**REQUIREMENT:** Please copy the lines below exactly, from the first one through the line showing "reaches (R62). -/".

* * * * * * *

-- ==== Sys2Proof/Machine/Bus.lean ====
section
/-! DEFINITION. The host bus (20_memory.md) and the register window (10_state.md sections 2 and 3). -/

namespace Sys2Proof.Machine

open Sys2Proof

/-- The offset of a register from `REG_BASE` (R25). -/
def Reg.offset (r : Reg) : Nat :=
  match r with
  | .cmd => 0x000
  | .status => 0x004
  | .len => 0x008
  | .ua => 0x010
  | .uy => 0x014
  | .ub k => 0x018 + 4 * k.val
  | .h1 k => 0x040 + 4 * k.val
  | .h2 k => 0x060 + 4 * k.val
  | .blk1 => 0x080
  | .nblk1 => 0x084
  | .blk2 => 0x088
  | .nblk2 => 0x08C
  | .dout1 k => 0x100 + 4 * k.val
  | .dout2 k => 0x180 + 4 * k.val

/-- The register at an offset that is a multiple of 4, none where the map of R25 names none (a reserved offset, R24). -/
def regAt (off : Nat) : Option Reg :=
  if off = 0x000 then some .cmd
  else if off = 0x004 then some .status
  else if off = 0x008 then some .len
  else if off = 0x010 then some .ua
  else if off = 0x014 then some .uy
  else if h : 0x018 ≤ off ∧ off < 0x028 then some (.ub ⟨(off - 0x018) / 4, by omega⟩)
  else if h : 0x040 ≤ off ∧ off < 0x054 then some (.h1 ⟨(off - 0x040) / 4, by omega⟩)
  else if h : 0x060 ≤ off ∧ off < 0x080 then some (.h2 ⟨(off - 0x060) / 4, by omega⟩)
  else if off = 0x080 then some .blk1
  else if off = 0x084 then some .nblk1
  else if off = 0x088 then some .blk2
  else if off = 0x08C then some .nblk2
  else if h : 0x100 ≤ off ∧ off < 0x150 then some (.dout1 ⟨(off - 0x100) / 4, by omega⟩)
  else if h : 0x180 ≤ off ∧ off < 0x200 then some (.dout2 ⟨(off - 0x180) / 4, by omega⟩)
  else none

/-- An access of this width at this address is well-formed for the register window (R62). -/
def regAccess (addr : Word) (width : Nat) : Bool :=
  decide (width = 4) && decide (addr.toNat % 4 = 0) && decide (Config.regBase ≤ addr.toNat) &&
    decide (addr.toNat < Config.regBase + Config.regWindow)

/-- The register or reserved offset a well-formed register access reaches (R62). -/
def regOffset (addr : Word) : Nat := addr.toNat - Config.regBase

/-- An access of this width at this address is well-formed for the message buffer (R61, R63). -/
def msgAccess (addr : Word) (width : Nat) : Bool :=
  decide (width = 1) && decide (Config.msgBase ≤ addr.toNat) && withinCapacity (addr.toNat - Config.msgBase + 1)

/-- The index of the message byte at a bus address (R61). -/
def msgIndex (addr : Word) : Nat := addr.toNat - Config.msgBase

/-- A word that has a value only while the engine is idle: the exact value then, a free value while it is busy (R38, U1). -/
def resultWord (busy : Bool) (v : Word) (s : State) : Word × State :=
  if busy then drawWord s else (v, s)

/-- A digest byte, zero-extended: exact while the engine is idle, a free byte with bits [31:8] = 0 while it is busy (R35, R36,
R38, U1). -/
def resultByte (busy : Bool) (b : Byte) (s : State) : Word × State :=
  if busy then (zextByte (drawByte s).1, (drawByte s).2) else (zextByte b, s)

/-- A host read of a register: its value and the state after, which differs only when a free value was drawn (R25 to R38). -/
def readReg (r : Reg) (s : State) : Word × State :=
  match r with
  | .cmd => (0, s)
  | .status => (statusWord s, s)
  | .len => (s.len, s)
  | .ua => (s.ua, s)
  | .uy => (s.uy, s)
  | .ub k => (zextByte (getUb k s), s)
  | .h1 k => resultWord (busy1 s) s.sha1.h[k] s
  | .h2 k => resultWord (busy2 s) s.sha256.h[k] s
  | .blk1 => resultWord (busy1 s) s.sha1.blk s
  | .nblk1 => (s.sha1.nblk, s)
  | .blk2 => resultWord (busy2 s) s.sha256.blk s
  | .nblk2 => (s.sha256.nblk, s)
  | .dout1 k => resultByte (busy1 s) (unpackByte (s.sha1.h[k.val / 4]'(by omega)) (k.val % 4)) s
  | .dout2 k => resultByte (busy2 s) (unpackByte (s.sha256.h[k.val / 4]'(by omega)) (k.val % 4)) s

/-- The register at an offset read by the host; a reserved offset reads 0 (R24). -/
def readOffset (off : Nat) (s : State) : Word × State :=
  match regAt off with
  | some r => readReg r s
  | none => (0, s)

/-- A host write of a command word (R26, R85): the decoded command is executed, an illegal word raises ERR_ILL (R223). -/
def writeCmd (cw : Word) (s : State) : Host.Outcome State Fault Refusal :=
  match decode cw with
  | .ok i => exec i s
  | .error _ => .next (raiseError .ill s)

/-- A host write of `v` to a register (R24 to R37). A write to a read-only register is accepted and has no effect. -/
def writeReg (r : Reg) (v : Word) (s : State) : Host.Outcome State Fault Refusal :=
  match r with
  | .cmd => writeCmd v s
  | .status => .next (clearErrors v s)
  | .len => .next { s with len := v }
  | .ua => .next { s with ua := v }
  | .uy => .next s
  | .ub k => .next (setUb k (v.setWidth 8) s)
  | .h1 _ => .next s
  | .h2 _ => .next s
  | .blk1 => .next s
  | .nblk1 => .next s
  | .blk2 => .next s
  | .nblk2 => .next s
  | .dout1 _ => .next s
  | .dout2 _ => .next s

/-- The register at an offset written by the host; a reserved offset ignores the write (R24). -/
def writeOffset (off : Nat) (v : Word) (s : State) : Host.Outcome State Fault Refusal :=
  match regAt off with
  | some r => writeReg r v s
  | none => .next s

/-- A host write to the message buffer (R63): dropped with ERR_BUSY while an engine is busy (R65). -/
def writeMsg (i : Nat) (b : Byte) (s : State) : State :=
  if busy1 s || busy2 s then raiseError .busy s else { s with mem := setMsgByte s.mem i b }

/-- A host read of a message byte (R63): its value zero-extended, a free byte where nothing was written (U3; log 3). -/
def readMsg (i : Nat) (s : State) : Word × State :=
  match msgByte s.mem i with
  | some b => (zextByte b, s)
  | none => (zextByte (drawByte s).1, (drawByte s).2)

/-- `v` returned to the host with the response OKAY (R60). -/
def respond (p : Word × State) : State := { p.2 with resp := .data p.1 }

/-- A host bus access (R60 to R65). A malformed access gets BUS_ERROR and changes nothing else (R64). -/
def busAccess (a : Access) (s : State) : Host.Outcome State Fault Refusal :=
  match a with
  | .read addr width =>
    if regAccess addr width then .next (respond (readOffset (regOffset addr) s))
    else if msgAccess addr width then .next (respond (readMsg (msgIndex addr) s))
    else .next { s with resp := .busError a }
  | .write addr width v =>
    if regAccess addr width then writeOffset (regOffset addr) v { s with resp := .okay }
    else if msgAccess addr width then .next (writeMsg (msgIndex addr) (v.setWidth 8) { s with resp := .okay })
    else .next { s with resp := .busError a }

end Sys2Proof.Machine
end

* * * * * * *

**RESULT:**
-- ==== Sys2Proof/Machine/Bus.lean ====
section
/-! DEFINITION. The host bus (20_memory.md) and the register window (10_state.md sections 2 and 3). -/

namespace Sys2Proof.Machine

open Sys2Proof

/-- The offset of a register from `REG_BASE` (R25). -/
def Reg.offset (r : Reg) : Nat :=
  match r with
  | .cmd => 0x000
  | .status => 0x004
  | .len => 0x008
  | .ua => 0x010
  | .uy => 0x014
  | .ub k => 0x018 + 4 * k.val
  | .h1 k => 0x040 + 4 * k.val
  | .h2 k => 0x060 + 4 * k.val
  | .blk1 => 0x080
  | .nblk1 => 0x084
  | .blk2 => 0x088
  | .nblk2 => 0x08C
  | .dout1 k => 0x100 + 4 * k.val
  | .dout2 k => 0x180 + 4 * k.val

/-- The register at an offset that is a multiple of 4, none where the map of R25 names none (a reserved offset, R24). -/
def regAt (off : Nat) : Option Reg :=
  if off = 0x000 then some .cmd
  else if off = 0x004 then some .status
  else if off = 0x008 then some .len
  else if off = 0x010 then some .ua
  else if off = 0x014 then some .uy
  else if h : 0x018 ≤ off ∧ off < 0x028 then some (.ub ⟨(off - 0x018) / 4, by omega⟩)
  else if h : 0x040 ≤ off ∧ off < 0x054 then some (.h1 ⟨(off - 0x040) / 4, by omega⟩)
  else if h : 0x060 ≤ off ∧ off < 0x080 then some (.h2 ⟨(off - 0x060) / 4, by omega⟩)
  else if off = 0x080 then some .blk1
  else if off = 0x084 then some .nblk1
  else if off = 0x088 then some .blk2
  else if off = 0x08C then some .nblk2
  else if h : 0x100 ≤ off ∧ off < 0x150 then some (.dout1 ⟨(off - 0x100) / 4, by omega⟩)
  else if h : 0x180 ≤ off ∧ off < 0x200 then some (.dout2 ⟨(off - 0x180) / 4, by omega⟩)
  else none

/-- An access of this width at this address is well-formed for the register window (R62). -/
def regAccess (addr : Word) (width : Nat) : Bool :=
  decide (width = 4) && decide (addr.toNat % 4 = 0) && decide (Config.regBase ≤ addr.toNat) &&
    decide (addr.toNat < Config.regBase + Config.regWindow)

/-- The register or reserved offset a well-formed register access reaches (R62). -/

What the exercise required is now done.